Resources Powering This Site

Over the course of this domain, it has been powered by WordPress, made up of homebrewed PHP scripts, and redirecting to other social media accounts of mine.

I've heard a lot about static site generators, and there are many of them out there. So I decided to take one for a spin to see if it helps me keep the site looking modern, up-to-date, and running with minimal overhead. Don't know what a static site generator site? Basically it lets you have bunch of content, put it all in a consistent theme, and then renders a bunch of basic HTML, Javascript & CSS files that are easy for any web server to host with the added benefit of massive scaling while having no server-side security risks.

The first one I used was Harp and Semantic UI. They were decent, but there was room for improvement (namely Harp's aging dependency tree & Semantic's community fragmenting).

For the Summer 2019 refresh, I'm moving to Eleventy and haven't yet selected the CSS framework.

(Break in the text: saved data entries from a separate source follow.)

-- ==== Sys2Proof/Machine/Tiers.lean ====
section
/-!
DEFINITION. The memory tiers and the flash translation layer (spec 11): mapping commands, heat, migrations, loans,
and the maintenance of the NAND.
-/
namespace Sys2Proof.Machine

open Sys2Proof

/-! ### Mapping commands (R403, R404, Table 11-4) -/

/-- A mapping command has taken effect and awaits completion. -/
def mapDone (s : State) (status pages : Nat) : State :=
  setF { s with tiers := { s.tiers with mapCmd := some ⟨status, pages, false⟩ } } fMEM_MAP_STAT_BUSY 1

/-- The context of the command held. -/
def mapCtx (s : State) : Nat := if bitF s fMEM_MAP_CMD1_SYS then ctxSYS else getF s fMEM_MAP_CMD1_TENANT

/-- The pages of a range that lie in a shared read-only range. -/
def fixedOverlap (s : State) (kind base vpn n : Nat) : Nat :=
  match carveOut s kind with
  | none => 0
  | some (_, m) => min (vpn + n) (base + m) - max vpn base

/-- MAP places every page or none (R404, R405). -/
def runMap (s : State) : State :=
  let ctx := mapCtx s
  let vpn := getF s fMEM_MAP_CMD0_VPN
  let n := getF s fMEM_MAP_CMD1_PAGES
  if rangeMapped s ctx vpn n then mapDone s 3 0
  else if ctx ≠ ctxSYS ∧ tenantField s ctx 240 32 < mappedPages s ctx + n then mapDone s 4 0
  else
    match placePages ctx (bitF s fMEM_MAP_CMD1_WRITE) (getF s fMEM_MAP_CMD1_PCLASS) (getF s fMEM_MAP_CMD2_STACKS)
        vpn n s with
    | .all s => mapDone s 0 n
    | .none => mapDone s 5 0
    | .loan =>
      wantLoan (setF { s with tiers := { s.tiers with mapCmd := some ⟨0, 0, true⟩ } } fMEM_MAP_STAT_BUSY 1)

/-- A MAP that waits for a loan tries again (log entry 32). -/
def retryMap (s : State) : State :=
  match s.tiers.mapCmd with
  | some m => if m.waiting then runMap s else s
  | none => s

/-- UNMAP. -/
def runUnmap (s : State) : State :=
  let ctx := mapCtx s
  let vpn := getF s fMEM_MAP_CMD0_VPN
  let n := getF s fMEM_MAP_CMD1_PAGES
  let k := (leavesIn s ctx vpn n).length
  mapDone (unmapRange s ctx vpn n) 0 k

/-- PROTECT. -/
def runProtect (s : State) : State :=
  let ctx := mapCtx s
  let vpn := getF s fMEM_MAP_CMD0_VPN
  let n := getF s fMEM_MAP_CMD1_PAGES
  let ls := leavesIn s ctx vpn n
  let shared := fixedOverlap s 0x04 (getF s fHNG_WEIGHT_VA_VPN) vpn n
    + (if ctx = ctxSYS then fixedOverlap s 0x06 (Config.adapterVpn % 2 ^ 36) vpn n else 0)
  if ls.length + shared < n then mapDone s 6 0
  else
    let w := bitF s fMEM_MAP_CMD1_WRITE
    mapDone (ls.foldl (fun s p => setLeaf s p.1 { p.2 with write := w }) s) 0 ls.length

/-- The command held is well formed for its context; otherwise the status that it completes with. -/
def mapCheck (s : State) : Option Nat :=
  let n := getF s fMEM_MAP_CMD1_PAGES
  if n = 0 ∨ 2 ^ 36 < getF s fMEM_MAP_CMD0_VPN + n
      ∨ (bitF s fMEM_MAP_CMD1_SYS = true ∧ getF s fMEM_MAP_CMD1_TENANT ≠ 0) then some 1
  else if tenantRec s (mapCtx s) = none then some 2
  else none

/-- A write of MEM_MAP_GO with GO set (R403, R404). -/
def mapGo (s : State) (fn : Nat) : State :=
  pfWrite s rMEM_MAP_GO fn (fun s =>
  if bitF s fMEM_MAP_STAT_BUSY then raiseF s fMEM_ERR_CMD_BUSY
  else
    match getF s fMEM_MAP_CMD1_OP with
    | 1 => match mapCheck s with
      | some c => mapDone s c 0
      | none => runMap { s with tiers := { s.tiers with denied := false } }
    | 2 => match mapCheck s with | some c => mapDone s c 0 | none => runUnmap s
    | 3 => match mapCheck s with | some c => mapDone s c 0 | none => runProtect s
    | _ => mapDone s 1 0)

/-- MAP: GO with the OP MAP held. -/
def execMap (fn : Fin 64) (s : State) : Host.Outcome State Fault Refusal :=
  .next (if fn.val ≠ 0 ∨ getF s fMEM_MAP_CMD1_OP = 1 then mapGo s fn else s)

/-- UNMAP: GO with the OP UNMAP held. -/
def execUnmap (fn : Fin 64) (s : State) : Host.Outcome State Fault Refusal :=
  .next (if fn.val ≠ 0 ∨ getF s fMEM_MAP_CMD1_OP = 2 then mapGo s fn else s)

/-- PROTECT: GO with the OP PROTECT held. -/
def execProtect (fn : Fin 64) (s : State) : Host.Outcome State Fault Refusal :=
  .next (if fn.val ≠ 0 ∨ getF s fMEM_MAP_CMD1_OP = 3 then mapGo s fn else s)

/-- MAP_COMMAND_COMPLETE (R402, R404): STATUS and DONE are reported and BUSY clears. -/
def execMapCommandComplete (s : State) : Host.Outcome State Fault Refusal :=
  .next (match s.tiers.mapCmd with
  | none => s
  | some m =>
    if m.waiting then s
    else
      let s := setF s fMEM_MAP_STAT_STATUS m.status
      let s := setF s fMEM_MAP_STAT_DONE m.pages
      setF { s with tiers := { s.tiers with mapCmd := none } } fMEM_MAP_STAT_BUSY 0)

/-! ### Heat and migration (R407-R411) -/

/-- HEAT_DECAY: every counter is halved, rounding down. -/
def execHeatDecay (s : State) : Host.Outcome State Fault Refusal :=
  .next { s with tiers := { s.tiers with
    leaves := tabMap s.tiers.leaves (fun l => { l with heat := l.heat / 2 })
    sharedHeat := tabMap s.tiers.sharedHeat (fun x => (x.1 / 2, x.2)) } }

/-- The page that a strict order puts first. -/
def firstBy (lt : Nat × Leaf → Nat × Leaf → Bool) : List (Nat × Leaf) → Option (Nat × Leaf)
  | [] => none
  | p :: ps =>
    match firstBy lt ps with
    | none => some p
    | some q => if lt q p then some q else some p

/-- A page may be demoted: its class, its tier and its time in local HBM (R408). -/
def demotable (s : State) (l : Leaf) : Bool :=
  l.tier == .hbm && decide (2 ≤ l.pclass) && !l.moving && !l.lost && !l.roShared
    && decide (l.since + getF s fMEM_MIG_MIN_RES * 1000000 ≤ s.now)

/-- A page may be promoted. -/
def promotable (s : State) (l : Leaf) : Bool :=
  l.tier != .hbm && !l.moving && !l.lost
    && (l.pclass == 1 || (decide (2 ≤ l.pclass) && decide (getF s fMEM_MIG_PROMOTE_HEAT ≤ l.heat)))

/-- Ascending heat; ties by ascending context and page number, which keys keep. -/
def coldFirst (a b : Nat × Leaf) : Bool := decide (a.2.heat < b.2.heat)

/-- PREFER_HBM pages first, then descending heat (log entry 38). -/
def promoteFirst (a b : Nat × Leaf) : Bool :=
  if a.2.pclass = 1 then decide (b.2.pclass ≠ 1)
  else decide (b.2.pclass ≠ 1) && decide (b.2.heat < a.2.heat)

/-- Begin to move a page (R409 step 1). -/
def startMove (s : State) (k : Nat) (l : Leaf) (t : Tier) (f : Nat) : State :=
  let s := useBacking s t f
  let s := setLeaf s k { l with moving := true }
  { s with tiers := { s.tiers with migs := s.tiers.migs ++ [⟨k, t, f, [], 0, false, none⟩] } }

/-- The target of a demotion: a loan frame, a loan to ask for, flash within the backlog test, or none. -/
def demoteTarget (s : State) (l : Leaf) : Place :=
  match placeLoan s with
  | .none =>
    if l.pclass = 3 ∧ getF s fFLS_STAT_BACKLOG ≤ 20000 then
      match flashUnit s with
      | some u => .at_ .flash u
      | none => .none
    else .none
  | p => p

/-- The first page with a target; one that every lender has denied stays where it is. -/
def demoteOne : List (Nat × Leaf) → State → State
  | [], s => s
  | p :: ps, s =>
    match demoteTarget s p.2 with
    | .at_ t f => startMove s p.1 p.2 t f
    | .loan => wantLoan s
    | .none => demoteOne ps s

/-- The answer of the lenders to a demotion has served its turn: the next one asks again (R408, R413). -/
def forgetDenial (s : State) : State := { s with tiers := { s.tiers with denied := false } }
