-- ==== Sys2Proof/Machine/Fabric.lean ====
section
/-!
DEFINITION. The Sunded fabric's commands (spec 14): flits, port states, operations at the destination, egress windows;
and the DMA reads that time out (15 R510).
-/
namespace Sys2Proof.Machine

open Sys2Proof

/-! ### Port counters (20 Table 20-1; the ids within a port's group are the model's, log entry 70) -/

def countPort (s : State) (n k : Nat) : State := count s (0x0600 + 0x20 * n + k) 1

/-! ### Recalibration (R487) -/

/-- A port that is due and has nothing to replay goes dark. -/
def goDark (s : State) (n : Nat) : State :=
  let p := getPort s n
  if p.recalDue && p.phase == .up && p.replay == [] then rerouteWaiting (setPort s n { p with phase := .recal, recalDue := false })
  else s

/-- The other port of a pair of Table 14-1. -/
def pairOf (n : Nat) : Nat := if n % 2 = 0 then n + 1 else n - 1

/-- A recalibration may begin: the port and its partner are UP (a partner that is DISABLED does not defer it, log entry 102),
and no other port is being recalibrated. -/
def mayRecal (s : State) (n : Nat) : Bool :=
  portUp s n && ((getPort s (pairOf n)).phase == .up || (getPort s (pairOf n)).phase == .disabled) &&
    (List.range 16).all (fun m => m == n || ((getPort s m).phase != .recal && !(getPort s m).recalDue))

/-- Schedule a recalibration; one that may not begin is deferred, to be due again after 1 s. -/
def recalibrate (s : State) (n : Nat) : State :=
  if mayRecal s n then goDark (modPort s n (fun p => { p with recalDue := true })) n else s

/-- RECALIBRATION_DUE. -/
def execRecalibrationDue (port : Fin 16) (s : State) : Host.Outcome State Fault Refusal := .next (recalibrate s port)

/-- A write of FAB_PORTn_CTL by the PF: RETRAIN, then RECAL. -/
def portCtl (s : State) (n v : Nat) : State :=
  let ph := (getPort s n).phase
  let s := if natBits v 0 1 = 1 ∧ (ph = .held ∨ ph = .down ∨ ph = .recable) then portDark s n .training else s
  if natBits v 1 1 = 1 then recalibrate s n else s

/-- RETRAIN: FAB_PORTn_CTL written with RETRAIN (R506). -/
def execRetrain (fn : Fin 64) (port : Fin 16) (s : State) : Host.Outcome State Fault Refusal :=
  .next (pfWrite s (rFAB_PORT_CTL port) fn (fun s => portCtl s port 1))

/-- RECAL: FAB_PORTn_CTL written with RECAL. -/
def execRecal (fn : Fin 64) (port : Fin 16) (s : State) : Host.Outcome State Fault Refusal :=
  .next (pfWrite s (rFAB_PORT_CTL port) fn (fun s => portCtl s port 2))

/-- A port comes back to UP: replay resumes and what waited goes. -/
def portBack (s : State) (n : Nat) : State :=
  let s := modPort s n (fun p => { p with phase := .up })
  rerouteWaiting (pump s n)

/-- RECALIBRATION_COMPLETE. -/
def execRecalibrationComplete (port : Fin 16) (s : State) : Host.Outcome State Fault Refusal :=
  .next (if (getPort s port).phase = .recal then portBack s port else s)

/-! ### Retraining (R484) and failure -/

/-- The port is DOWN: what its replay buffer held is lost. -/
def portDown (s : State) (n cause : Nat) : State :=
  let p := getPort s n
  let lost := p.replay.length
  let s := setPort s n { p with phase := .down, replay := [], lost := p.lost + lost, fails := 0, recalDue := false }
  rerouteWaiting (postPF s 0x52 cause n 0 lost)
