-- ==== Sys2Proof/Machine/Core.lean ====
section
/-!
DEFINITION. The machine as the host sees it.
-/

/-- The block: its state, its step and its state after reset. -/
def Sys2Proof.core : Host.Core := { State := Sys2Proof.Machine.State, Fault := Sys2Proof.Machine.Fault, Refusal := Sys2Proof.Machine.Refusal, step := Sys2Proof.Machine.step, reset := Sys2Proof.Machine.State.reset }
end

I've also ditched AMP because it wasn't worth the effort.

The Components

How It Works

  1. Using git (either from the command line or on GitHub.com), I make a change to one of the files on the site
  2. GitHub Webhooks inform my web server that there is a change to the site
  3. Upon hearing there is a change to the site, my server downloads the newest version of the codebase from GitHub
  4. The site runs npm run build to convert the source into static HTML
  5. The output is stored in a directory on the webserver, and nginx keeps serving those files without there ever being any downtime

This formula gives me the flexibility of making updates from my phone, using GitHub's mobile applications, and having most of my content in easy-to-read Markdown.